How to use
The main insights for me at this point are:
- Things have moved on from a chat interface towards a more powerful and effective agent model of using LLMs.
- Agents are made more effective than LLMs by themselves because they incorporate a feedback mechanism (eg. compiling the code or running the tests) which then makes the LLM iterate on a solution (although it can come at a cost of higher LLM usage).
- Things have also moved on from crafting just the right prompt towards the more general idea of managing the context window.
- Managing the context window is important for getting better results, whether by provision of rules, MCP integrations, or writing precise prompts.
ThoughtWorks experimented with using Claude Code to add support for new languages to their code tool. They identified a few success factors:
- Code quality. What we have always considered to be important for humans in terms of good quality code, it also seems to be the case for agents. This means that when an agent works with well-written, modular clean code that has been designed with separation of concerns and some documentation, we maximise the opportunity it will produce good quality outputs.
- Library ecosystem. Was building the Python parser into CodeConcise easier because Python (the language CodeConcise is built on) already provides a standard module for converting Python code into ASTs? Our hypothesis is that while agents require a good set of tools to act upon the decisions they take, the quality of their output also depends on whether they can solve the problem using well-designed, widely established libraries.
- Training data. LLMs, and, by extension, AI agents, are known to produce better code on a programming language for which plenty of data is available as part of its original training dataset.
- Large language models. As agents are built on top of large language models, their performance is directly affected by the underlying performance of the models they use.

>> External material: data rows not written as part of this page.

-- ==== Sys2Proof/Laws/Clips.lean ====
section
/-!
SUPPORT. What the operations of the clip catalog and the load engine do to a clip's slot, and what they leave.
-/

namespace Sys2Proof.Machine

theorem State.clipAt_some {s : State} {h : ClipHandle} {c : Clip} (e : s.clipAt h = some c) :
    (s.clips.get h.slot).gen = h.gen ∧ (s.clips.get h.slot).clip = some c := by
  unfold State.clipAt at e
  simp only at e
  split at e
  · exact ⟨‹_›, e⟩
  · simp at e

/-- The clip that a put leaves is read back under its handle. -/
theorem State.clipAt_putClip {s : State} {h : ClipHandle} {c : Clip} (e : s.clipAt h = some c) (d : Clip) :
    (s.putClip h.slot d).clipAt h = some d := by
  have k := State.clipAt_some e
  simp [State.clipAt, State.putClip, k.1]

theorem State.putClip_other (s : State) (i : ClipNo) (c : Clip) : s.otherClips (s.putClip i c) i := by
  intro k hk
  simp [State.putClip, Table.get_set, hk]

theorem State.findClip_ok {s : State} {raw : RawHandle} {c : Clip} (e : s.clipAt raw.clip = some c) :
    s.findClip raw = .ok (raw.clip, c) := by
  simp [State.findClip, want, e, bind, Except.bind, pure, Except.pure]

/-- A load that is dispatched changes the engine, the queue and the number of the next transfer, and sends a host read. -/
theorem State.dispatchLoad_frame (s : State) :
    s.dispatchLoad =
      { s with
        copy := s.dispatchLoad.copy, loadQueue := s.dispatchLoad.loadQueue, nextTag := s.dispatchLoad.nextTag
        sent := s.dispatchLoad.sent } := by
  unfold State.dispatchLoad
  split
  · rw [State.issueHostRead_eq]; rfl
  · rfl

/-- An engine that is COPYING takes no further load. -/
theorem State.dispatchLoad_busy {s : State} {x : Copy} (e : s.copy = some x) : s.dispatchLoad = s := by
  unfold State.dispatchLoad
  split
  · simp_all
  · rfl

/-- An empty queue gives the engine nothing. -/
theorem State.dispatchLoad_empty {s : State} (e : s.loadQueue = []) : s.dispatchLoad = s := by
  unfold State.dispatchLoad
  split
  · simp_all
  · rfl

/-- An IDLE engine takes the head of the queue. -/
theorem State.dispatchLoad_idle {s : State} {x : Load} {xs : List Load} (e : s.copy = none) (q : s.loadQueue = x :: xs) :
    s.dispatchLoad =
      { s with
        copy := some ⟨x, 0, crcInit, s.nextTag⟩, loadQueue := xs, nextTag := s.nextTag + 1
        sent := s.dispatchLoad.sent } := by
  unfold State.dispatchLoad
  rw [e, q]
  simp only
  rw [State.issueHostRead_eq]
  rfl

/-- The first host read of a load that is dispatched goes to its source address, for the bytes of the whole clip (R137). -/
theorem State.dispatchLoad_reads {s : State} {x : Load} {xs : List Load} {c : Clip} (e : s.copy = none)
    (q : s.loadQueue = x :: xs) (k : s.clipAt x.clip = some c) (n : 0 < c.length) :
    s.dispatchLoad.sent = s.sent ++ [.hostRead s.nextTag x.source (4 * c.length)] := by
  have k' : (State.bumpTag { s with copy := some ⟨x, 0, crcInit, s.nextTag⟩, loadQueue := xs }).clipAt x.clip = some c := k
  unfold State.dispatchLoad
  rw [e, q]
  simp [State.issueHostRead, State.bumpTag, Copy.nextAddress, State.send] at k' ⊢
  rw [k']
  simp [n]

/-- A LOADING clip leaves LOADING. -/
theorem State.leaveLoading_loading {s : State} {h : ClipHandle} {c : Clip} (e : s.clipAt h = some c) (l : c.state = .loading)
    (st : ClipState) (crc : Option (BitVec 32)) :
    s.leaveLoading h st crc = s.putClip h.slot { c with state := st, computedCrc := crc } := by
  simp [State.leaveLoading, e, l]

theorem State.leaveLoading_frame (s : State) (h : ClipHandle) (st : ClipState) (crc : Option (BitVec 32)) :
    s.leaveLoading h st crc = { s with clips := (s.leaveLoading h st crc).clips } := by
  unfold State.leaveLoading
  split
  · split <;> rfl
  · rfl

end Sys2Proof.Machine
end

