theorem meets_RetireClipActsByState :
    (∀ st n, (asked (withClip (clipOf st n)) 1 (.retireClip (raw 5 1)) 0).Handed 1 (.retireClip (raw 5 1)) anyFlag ∧
      (asked (withClip (clipOf st n)) 1 (.retireClip (raw 5 1)) 0).clipAt C5 = some (clipOf st n) ∧ (clipOf st n).state = st) ∧
    C5 = (raw 5 1).clip ∧ (1 : Lane) = (clipOf .ready 0).lane ∧ 0 < (clipOf .ready 1).refs ∧
    ((asked loading 0 (.retireClip (raw 5 1)) 0).Handed 0 (.retireClip (raw 5 1)) anyFlag ∧
      loading.copy = some ⟨⟨C5, 1, 0x1000, true⟩, 7, crcInit, 4⟩ ∧ loading.clipAt C5 = some (clipOf .loading 0)) ∧
    ((asked queuedBehind 0 (.retireClip (raw 5 1)) 0).Handed 0 (.retireClip (raw 5 1)) anyFlag ∧
      queuedBehind.clipAt C5 = some (clipOf .loading 0) ∧
      queuedBehind.copy = some ⟨⟨⟨7, 1⟩, 2, 0x8000, false⟩, 7, crcInit, 4⟩ ∧ (⟨7, 1⟩ : ClipHandle) ≠ C5 ∧
      queuedBehind.loadQueue.find? (fun z => z.clip == C5) = some ⟨C5, 1, 0x1000, true⟩) ∧
    (loading.loadQueue.filter (fun z => z.clip != C5) = [] ∧
      loadingTwo.loadQueue.filter (fun z => z.clip != C5) = ⟨⟨7, 1⟩, 2, 0x8000, false⟩ :: [] ∧
      (asked loadingTwo 0 (.retireClip (raw 5 1)) 0).Handed 0 (.retireClip (raw 5 1)) anyFlag ∧
      loadingTwo.copy = some ⟨⟨C5, 1, 0x1000, true⟩, 7, crcInit, 4⟩ ∧
      loadingTwo.clipAt ⟨7, 1⟩ = some otherClip ∧ 0 < otherClip.length) ∧
    (({ queuedBehind with copy := none } : State).copy = none ∧
      ({ queuedBehind with copy := none } : State).loadQueue.find? (fun z => z.clip == C5) = some ⟨C5, 1, 0x1000, true⟩) :=
  ⟨fun _ _ => ⟨asked_handed _ _ _ _ _ rfl rfl, withClip_clip _, rfl⟩, by decide, by decide, by decide,
    ⟨asked_handed _ _ _ _ _ rfl rfl, rfl, by decide⟩, ⟨asked_handed _ _ _ _ _ rfl rfl, by decide, rfl, by decide, by decide⟩,
    ⟨rfl, rfl, asked_handed _ _ _ _ _ rfl rfl, rfl, by decide, by decide⟩, rfl, by decide⟩

/-- R141: the clip that the engine copies is retired, and the engine takes the next load of the queue. -/
theorem test_retire_takes_the_next_load :
    ∃ u, exec (.retireClip 0 (raw 5 1)) (asked loadingTwo 0 (.retireClip (raw 5 1)) 0) = .next u ∧
      u.inFlight = [.heldDone 1 ⟨.aborted, .copied 7⟩ 7] ∧
      u.copy = some ⟨⟨⟨7, 1⟩, 2, 0x8000, false⟩, 0, crcInit, loadingTwo.nextTag⟩ ∧ u.loadQueue = [] ∧
      u.sent.head? = some (.hostRead loadingTwo.nextTag 0x8000 65536) :=
  ⟨_, rfl, by decide +kernel, by decide +kernel, by decide +kernel, by decide +kernel⟩

/-- The counts at 0 and at their maximum; one and two references. -/
theorem meets_ClipCountsRiseAndFall :
    (∀ c o, .readCount C5 o ∈ (sending (withClip c) (.readCount C5 o)).inFlight ∧
      (sending (withClip c) (.readCount C5 o)).clipAt C5 = some c) ∧
    ready.clipAt C5 = none ∧ ReadOutcome.corrected ≠ .clean ∧ 1 < (clipOf .draining 2).refs ∧ (clipOf .draining 1).refs ≤ 1 ∧
    (clipOf .draining 1).state = .draining ∧
    (∀ c : Clip, (withClip c).clipAt C5 = some c ∧ (withClip c).holders C5 = 0) ∧
    ((withRecord (recordOf .onAir)).clipAt C5 = some (clipOf .ready 1) ∧
      (clipOf .ready 1).refs ≤ (withRecord (recordOf .onAir)).holders C5) :=
  ⟨fun c _ => ⟨sending_mem _ _, withClip_clip c⟩, by decide, by decide, by decide, by decide, by decide,
    fun c => ⟨withClip_clip c, show ready.holders C5 = 0 by decide +kernel⟩, withRecord_clip _, by decide +kernel⟩

/-! ### Ports -/

/-- Port 0 READY with an output setting and one member. -/
def emitting (o : OutputSetting) : State :=
  let s := withClip (clipOf .ready 1)
  s.setPort 0 { s.ports.get 0 with output := o, members := [⟨E12, 100, []⟩] }

/-- A member with a hand-over for its one path, of weight 100. -/
def aMember : Member := ⟨E12, 100, [⟨⟨1024, -1024⟩, 0⟩]⟩

/-- R33 and R150: the member of a sounding record is its path's sample times its weight; of a PAUSED one it is zero. -/
theorem test_member_sum :
    (withRecord (recordOf .onAir)).memberSum aMember = ⟨100, -100⟩ ∧ (withRecord (recordOf .paused)).memberSum aMember = ⟨0, 0⟩ := by
  decide +kernel

/-- Port 0 with any output setting; the record of member E12 FADING until the time 5, and one that is PAUSED. -/
theorem meets_AnOutputSampleGoesToTheHead :
    (∀ o, ((emitting o).ports.get 0).head = .ready ∧ ((emitting o).ports.get 0).exchange = none ∧
      ((emitting o).ports.get 0).output = o) ∧
    (ready.ports.get 0).head ≠ .ready ∧
    ((withRecord (recordOf .paused)).recordAt E12 = some (recordOf .paused) ∧ (recordOf .paused).state ≠ .onAir ∧
      (recordOf .paused).state ≠ .fading) ∧ (recordOf .onAir).state = .onAir ∧
    ((withRecord (recordOf .onAir)).recordAt aMember.handle = some (recordOf .onAir) ∧
      (recordOf .onAir).paths.length = 1 ∧ aMember.handOver.length = 1) ∧
    ({ recordOf .fading with ramp := some ⟨10000, 5⟩ }.state = .fading ∧
      { recordOf .fading with ramp := some ⟨10000, 5⟩ }.ramp = some ⟨10000, 5⟩ ∧ ¬ (5 : Int) ≤ ready.now ∧
      (0 : Int) ≤ ready.now) :=
  ⟨fun o => ⟨rfl, rfl, rfl⟩, by decide, ⟨withRecord_record _, by decide, by decide⟩, rfl, ⟨withRecord_record _, rfl, rfl⟩, rfl, rfl,
    by decide, by decide⟩

theorem meets_AnOutputSettingWaitsForItsFrame :
    (asked (withClip (clipOf .ready 1)) 1 (.setOutput ⟨0, true, false, 32⟩) 0).Handed 1 (.setOutput ⟨0, true, false, 32⟩) anyFlag ∧
    (0 : BitVec 8).toNat = (0 : Port).val ∧ (1 : Lane) = ((withClip (clipOf .ready 1)).ports.get 0).owner ∧
    ready.outstanding (.outputChange 0) = false ∧ (sending ready (.expiry (.outputChange 0))).outstanding (.outputChange 0) = true ∧
    ((sending ready (.expiry (.outputChange 0))).timer.find? (fun y => y.kind == .outputChange 0) = none ∧
      ({ ready with timer := [⟨.outputChange 0, 10000⟩] } : State).outstanding (.outputChange 0) = true ∧
      ({ ready with timer := [⟨.outputChange 0, 10000⟩] } : State).timer.find? (fun y => y.kind == .outputChange 0) =
        some ⟨.outputChange 0, 10000⟩) ∧
    .expiry (.outputChange 0) ∈ (sending ready (.expiry (.outputChange 0))).inFlight :=
  ⟨asked_handed _ _ _ _ _ rfl rfl, by decide, by decide, by decide, by decide, by decide, sending_mem _ _⟩

/-- Port 0 with an exchange in flight. -/
def exchanging (kind : ExchangeKind) (f : ExchangeFor) (faulted : Bool) : State :=
  let s := withClip (clipOf .ready 0)
  s.setPort 0 { s.ports.get 0 with exchange := some ⟨kind, 5, f, 1, 0, faulted⟩, tag := 5 }

/-- A CONFIGURE_PORT of port 0 that has told port 1 too; port 1 has its exchange still in flight, or has answered. -/
def configuringTwo (other : Bool) : State :=
  let s := exchanging .setRate (.configure 1 0) false
  let s := s.setPort 0 { s.ports.get 0 with job := some ⟨1, [0, 1], []⟩ }
  s.setPort 1 { s.ports.get 1 with exchange := if other then some ⟨.setRate, 9, .configure 1 0, 1, 0, false⟩ else none }
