-- ==== Sys2Proof/WellFormed.lean ====
section
/-! DEFINITION. Which terms of Instr the encoding rules allow (R31, R32, R34 to R36, R42 to R55). Events have no encoding and are always well formed. -/

namespace Sys2Proof

/-- One register, or the even register of a pair. -/
def pw (wide : Bool) : Nat := if wide then 2 else 1

/-- A register field names a register, pair or quad that may be read (R34, R35). -/
def srcOk (r : VReg) (n : Nat) : Bool :=
  if n = 1 then decide (r.toNat ≤ 122)
  else r == 112 || decide (r.toNat % n = 0 ∧ r.toNat + n ≤ 112)

/-- A register field names a register, pair or quad that may be written (R34, R35). -/
def dstOk (r : VReg) (n : Nat) : Bool := decide (r.toNat % n = 0 ∧ r.toNat + n ≤ 112)

/-- A 7-bit field that names an s register, or a lane (R36, the map's 0x37 row). -/
def sOk (r : BitVec 7) : Bool := decide (r.toNat ≤ 31)

/-- A prefix that names F4 names a register that the addend's width allows (R31, R35). F4 = 0 is the neutral value. -/
def f4Ok (p : Option Pfx) (n : Nat) : Bool :=
  match p with
  | none => true
  | some q => q.f4 == 0 || srcOk q.f4 n

/-- Under IMX bits [17:11] of a W instruction's own immediate are zero (R30). -/
def wImmOk (i : Imm 18) : Bool := i.hi.isNone || decide (i.lo.toNat < 2048)

/-- The limits of CALL and CALLX (R43). -/
def callOk (dem argc retc : BitVec 4) (ab : VReg) : Bool :=
  decide (1 ≤ dem.toNat ∧ dem.toNat ≤ 14 ∧ argc.toNat ≤ 8 * dem.toNat ∧ retc.toNat ≤ 8 * dem.toNat ∧
    ab.toNat + argc.toNat ≤ 112 ∧ ab.toNat + retc.toNat ≤ 112 ∧ (argc = 0 ∧ retc = 0 → ab = 0))

/-- Registers of a memory width (R49). -/
def wRegs (w : BitVec 3) : Nat := if w == 6 then 4 else if w == 5 then 2 else 1

/-- LDM's limits (R144). -/
def ldmOk (d a : VReg) (w : BitVec 3) : Bool :=
  decide (d.toNat + w.toNat + 1 ≤ 112 ∧
    ¬ (a.toNat + 1 ≥ d.toNat ∧ a.toNat ≤ d.toNat + w.toNat)) && srcOk a 2

/-- The fields ATOM, ATOMR and RED share (R50, R284): which operands the operation takes, and their limits. -/
def atomFields (a b : VReg) (hint : BitVec 2) (c : VReg) (width : BitVec 2) (scope : BitVec 3) (k : BitVec 4) : Bool :=
  decide (k.toNat ≤ 13 ∧ scope.toNat ≤ 4 ∧ width.toNat ≤ 1 ∧ hint.toNat ≤ 2 ∧ (width.toNat = 1 → k.toNat < 11)) &&
  srcOk a 2 && (if k == 11 then b == 0 else srcOk b (pw (width == 1))) &&
  (if k == 10 || k == 11 || k == 12 then srcOk c (pw (width == 1)) else c == 0)

def atomOk (d a b : VReg) (sm : BitVec 3) (hint : BitVec 2) (c : VReg) (width : BitVec 2) (scope : BitVec 3) (k : BitVec 4) : Bool :=
  atomFields a b hint c width scope k && dstOk d (pw (width == 1)) && (if k == 12 then sm != 0 else sm == 0)

def redOk (a b : VReg) (sm : BitVec 3) (hint : BitVec 2) (c : VReg) (width : BitVec 2) (scope : BitVec 3) (order : BitVec 2) (k : BitVec 4) : Bool :=
  atomFields a b hint c width scope k && sm == 0 && !(decide (9 ≤ k.toNat ∧ k.toNat ≤ 12)) && (order == 0 || order == 2)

- The agent itself. This includes prompt engineering, workflow design and the tools at its disposal.
- Human pairs. It’s often the case that when we see people and agents working together we get the best of both worlds. Also, developers experienced with agents often know tricks that can guide them through the work and ultimately produce better outcomes.
Addy Osmani catalogued high level ideas for integrating AI into your workflow. He also provided a fairly thorough (but unfortunately rather verbose) list of techniques for context management.
Pete Hodgson also provides some useful high level tips on managing context.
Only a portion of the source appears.